It looks to me like Zuckerberg has the better answer for this by far. Andreessen's method seemingly gives no thought to outcomes (based on the segment); he's just spending a nominally-infinite resource however much he needs to in order to get through the issue at hand.
By contrast, Zuckerberg's method is trying to close the loop, by which I mean acknowledge the social reality and try to bring it back to its consequences in object-level reality.
It feels like building stable social-object reality loops is the winning play for groups.
I like the note that titles are a "nominally-infinite resource" because there is a limit to them. Namely, they're sticky. With Zuckerberg's org, if he really, really, really needs to inflate a person's title, he can do it. He has the option to pull an Andreessen if he needs to, but the opposite isn't true.
This is an interesting observation. I'm curious to what extend it generalizes to it being hard for people to move from level 4 back to level 3.
That's an interesting point; I wonder if there is a broader correlation between higher simulacra levels and narrowing options like this.
Intuitively it feels like the opposite should be the case; I had vaguely felt like the point of going up a level was to get more options. But then, that doesn't make any acknowledgement of the object level options.
Epistemic status: speculative extrapolation based exclusively on the content of this post, rather than my own outside research or experience.
Countersignaling might be another way to look at this. A "mere" manager at Facebook is so powerful that they're the equivalent to a Vice President of another company. Other companies that don't realize this, and don't treat Facebook's managers with the respect they deserve, wind up looking like fools. Those that do are forced to treat Facebook as a whole as having (superficially) higher status than their own company.
That may not be the motivation behind Zuckerberg's decision to operate this way. But this explanation might help explain why they wouldn't take as big a hit as you might otherwise expect from this policy.
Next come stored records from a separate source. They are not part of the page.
/-! ### The endpoints at the axis angles (R117, with y downward by R118) -/

theorem polarEndpoint_0 (x y : Int) (n : Nat) : polarEndpoint x y 0 n = (x + n, y) := by
  rw [polarEndpoint, polarDx_0, polarDy_0, sub_zero]

theorem polarEndpoint_90 (x y : Int) (n : Nat) : polarEndpoint x y 90 n = (x, y - n) := by
  rw [polarEndpoint, polarDx_90, polarDy_90, add_zero]

theorem polarEndpoint_180 (x y : Int) (n : Nat) : polarEndpoint x y 180 n = (x - n, y) := by
  rw [polarEndpoint, polarDx_180, polarDy_180, sub_zero, sub_eq_add_neg]

theorem polarEndpoint_270 (x y : Int) (n : Nat) : polarEndpoint x y 270 n = (x, y + n) := by
  rw [polarEndpoint, polarDx_270, polarDy_270, add_zero, sub_neg_eq_add]

/-- Settles O38: at the axis angles the polar endpoints are the box's corners, so the four draws are its segments. -/
theorem squareBoxIsFourPolarLines : Obligations.SquareBoxIsFourPolarLines := by
  intro x y w h radius hw hh hre x1 y1 polarLine a b
  have hright : x + ((w - 1 : Nat) : Int) = x1 := by omega
  have hdown : y + ((h - 1 : Nat) : Int) = y1 := by omega
  have hleft : x1 - ((w - 1 : Nat) : Int) = x := by omega
  have hup : y1 - ((h - 1 : Nat) : Int) = y := by omega
  simp only [inSet_boxOutline_of_square hw hh hre, boxSegments, List.mem_append, or_assoc, polarLine, polarEndpoint_0,
    polarEndpoint_90, polarEndpoint_180, polarEndpoint_270, hright, hdown, hleft, hup]
  rfl

end Sys2Proof.Machine
end

section
/-! Every octant pair (R131): the decision variable keeps b the row of the midpoint circle, so the loop lists exactly
the pairs that the circle's two bounds allow. -/

namespace Sys2Proof.Machine

/-! ### The two bounds -/

/-- R131: b is the midpoint circle's row for a: r² - a² lies above (b - 1)·b and not above b·(b + 1). -/
def OnMidpointCircle (r a b : Int) : Prop :=
  a * a + b * b - b < r * r ∧ r * r ≤ a * a + b * b + b

/-- The ranges that two rows leave for r² - a² do not overlap. -/
theorem OnMidpointCircle.row_unique {r a b y : Int} (hb : OnMidpointCircle r a b) (hy : OnMidpointCircle r a y)
    (hb0 : 0 ≤ b) (hy0 : 0 ≤ y) : y = b := by
  obtain ⟨hblo, hbhi⟩ := hb
  obtain ⟨hylo, hyhi⟩ := hy
  rcases lt_trichotomy y b with h | h | h
  · nlinarith
  · exact h
  · nlinarith

/-- A pair beyond (a, b) in both coordinates lies outside a circle that (a, b) does not reach. -/
theorem not_onMidpointCircle_of_beyond {r a b x y : Int} (ha : 0 ≤ a) (hb : 0 ≤ b)
    (hupper : r * r ≤ a * a + b * b + b) (hx : a ≤ x) (hy : b < y) : ¬ OnMidpointCircle r x y := by
  rintro ⟨hlower, -⟩
  nlinarith
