-- ==== Sys2Proof/Machine/LineRequests.lean ====
section
/-! DEFINITION. The line requests LINE SET, LINE START, LINE STOP and LINE STATUS (sections 2.3, 2.4, 2.9). -/

namespace Sys2Proof

namespace Machine

/-- What LINE SET answers (R26): line, then state, then ranges; an accepted one replaces all eight parameters. -/
def lineSetOwner (body : List Octet) (s : State) : State × Answer :=
  match body with
  | [line, rate, window, retryLimit, missLimit, guard, busyDelay, cycleFloor, holdLimit] =>
      match lineOf line with
      | none => (s, refuse .badValue)
      | some l =>
          let p : LineParams :=
            { rate := rate, window := window, retryLimit := retryLimit, missLimit := missLimit, guard := guard,
              busyDelay := busyDelay, cycleFloor := cycleFloor, holdLimit := holdLimit }
          if (s.engine l).state != .off then (s, refuse .state)
          else if !p.inRange then (s, refuse .badValue)
          else (s.onEngine l fun e => { e with params := p }, accept [])
  | _ => (s, refuse .badFormat)

/-- LINE SET (R26). -/
def execLineSet (tag : Octet) (body : List Octet) (s : State) : Host.Outcome State Fault Refusal :=
  .next (s.serve ⟨0x10, tag, body⟩ (lineSetOwner body))

/-- The engine as a LINE START leaves it before its line clear (R27): cursor at the start, previous work NOT POLL, and its
poll cycle still to begin. -/
def LineEngine.started (e : LineEngine) : LineEngine :=
  { e with cursor := 0, previousPoll := false, cycleAwaited := true }

/-- Starts an OFF line (R27): a line clear with the FAULT input released, HELD with it asserted. -/
def State.startLine (s : State) (l : LineNo) : State :=
  let t := s.onEngine l LineEngine.started
  if (s.engine l).fault then t.holdLine l else t.onEngine l fun e => { e with state := .starting }

/-- What LINE START answers (R27). -/
def lineStartOwner (body : List Octet) (s : State) : State × Answer :=
  match body with
  | [line] =>
      match lineOf line with
      | none => (s, refuse .badValue)
      | some l => if (s.engine l).state != .off then (s, refuse .state) else (s.startLine l, accept [])
  | _ => (s, refuse .badFormat)

/-- LINE START (R27). -/
def execLineStart (tag : Octet) (body : List Octet) (s : State) : Host.Outcome State Fault Refusal :=
  .next (s.serve ⟨0x11, tag, body⟩ (lineStartOwner body))

/-- The stop of a line that goes OFF at once (R28): its transaction ends ABORTED, its queues and stations follow (R29), and
the line report is latched [log 13]. -/
def State.stopAtOnce (s : State) (l : LineNo) : State :=
  (((s.onEngine l fun e => e.enterOff .stopped).endTransaction l .aborted false false).lineStopped l .lineStopped).latchLine
    l .off .stopped

/-- The stop of a line that drives a frame or a line clear (R28): STOPPING until the line clear ends. -/
def State.stopDriving (s : State) (l : LineNo) : State :=
  ((s.onEngine l LineEngine.enterStopping).endTransaction l .aborted false false).lineStopped l .lineStopped

/-- LINE STOP by the engine's state (R28); an engine in STOPPING is left as it is. -/
def State.stopLine (s : State) (l : LineNo) : State :=
  match (s.engine l).state with
  | .off => s
  | .stopping => s
  | .sending => s.stopDriving l
  | .starting => s.stopDriving l
  | .awaiting => s.stopAtOnce l
  | .backoff => s.stopAtOnce l
  | .idle => s.stopAtOnce l
  | .held => s.stopAtOnce l

/-- What LINE STOP answers (R28). -/
def lineStopOwner (body : List Octet) (s : State) : State × Answer :=
  match body with
  | [line] =>
      match lineOf line with
      | none => (s, refuse .badValue)
      | some l => if (s.engine l).state = .off then (s, refuse .state) else (s.stopLine l, accept [])
  | _ => (s, refuse .badFormat)

/-- LINE STOP (R28, R29). -/
def execLineStop (tag : Octet) (body : List Octet) (s : State) : Host.Outcome State Fault Refusal :=
  .next (s.serve ⟨0x12, tag, body⟩ (lineStopOwner body))

/-- The eight parameters in the order of LINE SET (section 9.3). -/
def paramOctets (p : LineParams) : List Octet :=
  [p.rate, p.window, p.retryLimit, p.missLimit, p.guard, p.busyDelay, p.cycleFloor, p.holdLimit]

/-- The six statistics, two octets each (section 9.3). -/
def LineStats.octets (c : LineStats) : List Octet :=
  countOctets c.transactions ++ countOctets c.retryAttempts ++ countOctets c.corruptFrames ++
  countOctets c.noReplyAttempts ++ countOctets c.strayFrames ++ countOctets c.breaks

/-- The transaction in flight in LINE STATUS: kind, target, attempts used, suspended (section 9.3). The model's choice: the suspended
octet is 0 where no transaction is in flight [log 25]. -/
def transactionOctets : Option Transaction → List Octet
  | some t => [TxKind.code t.kind, t.target, octet t.attemptsUsed, truth t.suspended]
  | none => [0xFF, 0xFF, 0, 0]

/-- The 35 octets of LINE STATUS (R51, section 9.3). -/
def State.lineStatusOctets (s : State) (l : LineNo) : List Octet :=
  let e := s.engine l
  [LineState.code e.state, truth e.fault, OffCause.code e.offCause] ++ paramOctets e.params ++ wordOctets e.cycleCount ++
  [e.cursor, CycleState.code e.cycleState] ++ transactionOctets e.tx ++
  [octet (s.queue l .urgent).length, octet (s.queue l .normal).length, octet (s.pollListLength l)] ++
  LineStats.octets e.stats ++ [truth e.latch.isSome]

/-- What LINE STATUS answers (R51); an unnamed option bit is a format error (R190). -/
def lineStatusOwner (body : List Octet) (s : State) : State × Answer :=
  match body with
  | [line, options] =>
      if options &&& 0xFE != 0 then (s, refuse .badFormat) else
      match lineOf line with
      | none => (s, refuse .badValue)
      | some l =>
          (if options.getLsbD 0 then s.onEngine l fun e => { e with stats := LineStats.zero } else s,
           accept (s.lineStatusOctets l))
  | _ => (s, refuse .badFormat)

/-- LINE STATUS (R51). -/
def execLineStatus (tag : Octet) (body : List Octet) (s : State) : Host.Outcome State Fault Refusal :=
  .next (s.serve ⟨0x13, tag, body⟩ (lineStatusOwner body))

end Machine

end Sys2Proof
end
It seems to me that they're both doing exactly the same thing: assigning titles according to a method that's not industry standard for reasons of their own. Maybe industry standard is more meaningfully simulacra level 3 (in the social truth sense) than either of them?
One of them is trying to build an internally consistent social reality, and one of them is trying to take advantage of other people making an internally consistent social reality (by making false claims within the others' social reality).
I was not commenting on goodness or badness, just simulacraness.
Are you saying that assigning titles according to a system that you think is how titles should work makes the title a more accurate truthful signal about actual social reality than assigning titles according to the way titles are generally assigned industry wide?
It seems to me that this is not the case, because assigning titles that are inaccurate (according to industry standards) in either direction causes confusion. In the case of title deflation, the excerpt above suggests that it makes it harder for people with lower titles than their actual responsibility to interface with those outside the company, get meetings, etc. The inaccurate signal imposes a cost.
What are level one and two?
Following the Pumpkin Spice meme this looks like Stage One and Stage Two. https://anniegram.substack.com/p/pumpkin-spice-your-life
Level one: A job title that straightforwardly describes what the person actually does in the job. For example, "Seventh-grade math teacher" or "Data Analyst"
Level two: A job title which claims to describe what the person actually does, but is misleading. For example, if someone was hired as an Electrical Engineer but actually spends their time doing IT work.
You move into level three a bit when the job title is partly about your status in a hierarchy: "Senior Software Engineer" or "Junior Software Engineer".
As the original post suggests, job titles for high level management are mostly about social status and hierarchy, and therefore are never below level three.
I found the title a little clickbaity absent a qualification that it's about employee titles (or thinking about that) and not a more general simulacra-level of either (and I was curious how that would be defined, or at least described).
Also, given the prevalence of Andreessen's advice/tactic, it's hard to think it's fully level 4 and not itself mostly/somewhat level 3 as it is social reality to some degree.
A passage I just read in The Hard Thing About Hard Things by Ben Horowitz:
Simulacra level 3 is about accurately describing social reality. Level 4 is about defecting on people trying to do level 3, by painting an inaccurate model of social reality. It seems to me this is a crystal clear example of two people recommending Level 3 vs Level 4 strategies.
(Or so it is in my mind. I'm sure Zvi and Benquo and others will say Level 4 is something else.)
As an aside, this book is far better than it has any right to be at giving advice on building successful companies. It's a book that repeatedly stares into the dark at the things that will kill your company (e.g. how to fire senior people, how to minimize internal politicking, when smart people are bad employees, etc) and gives simple and clear advice in each situation. I've personally found it immensely helpful.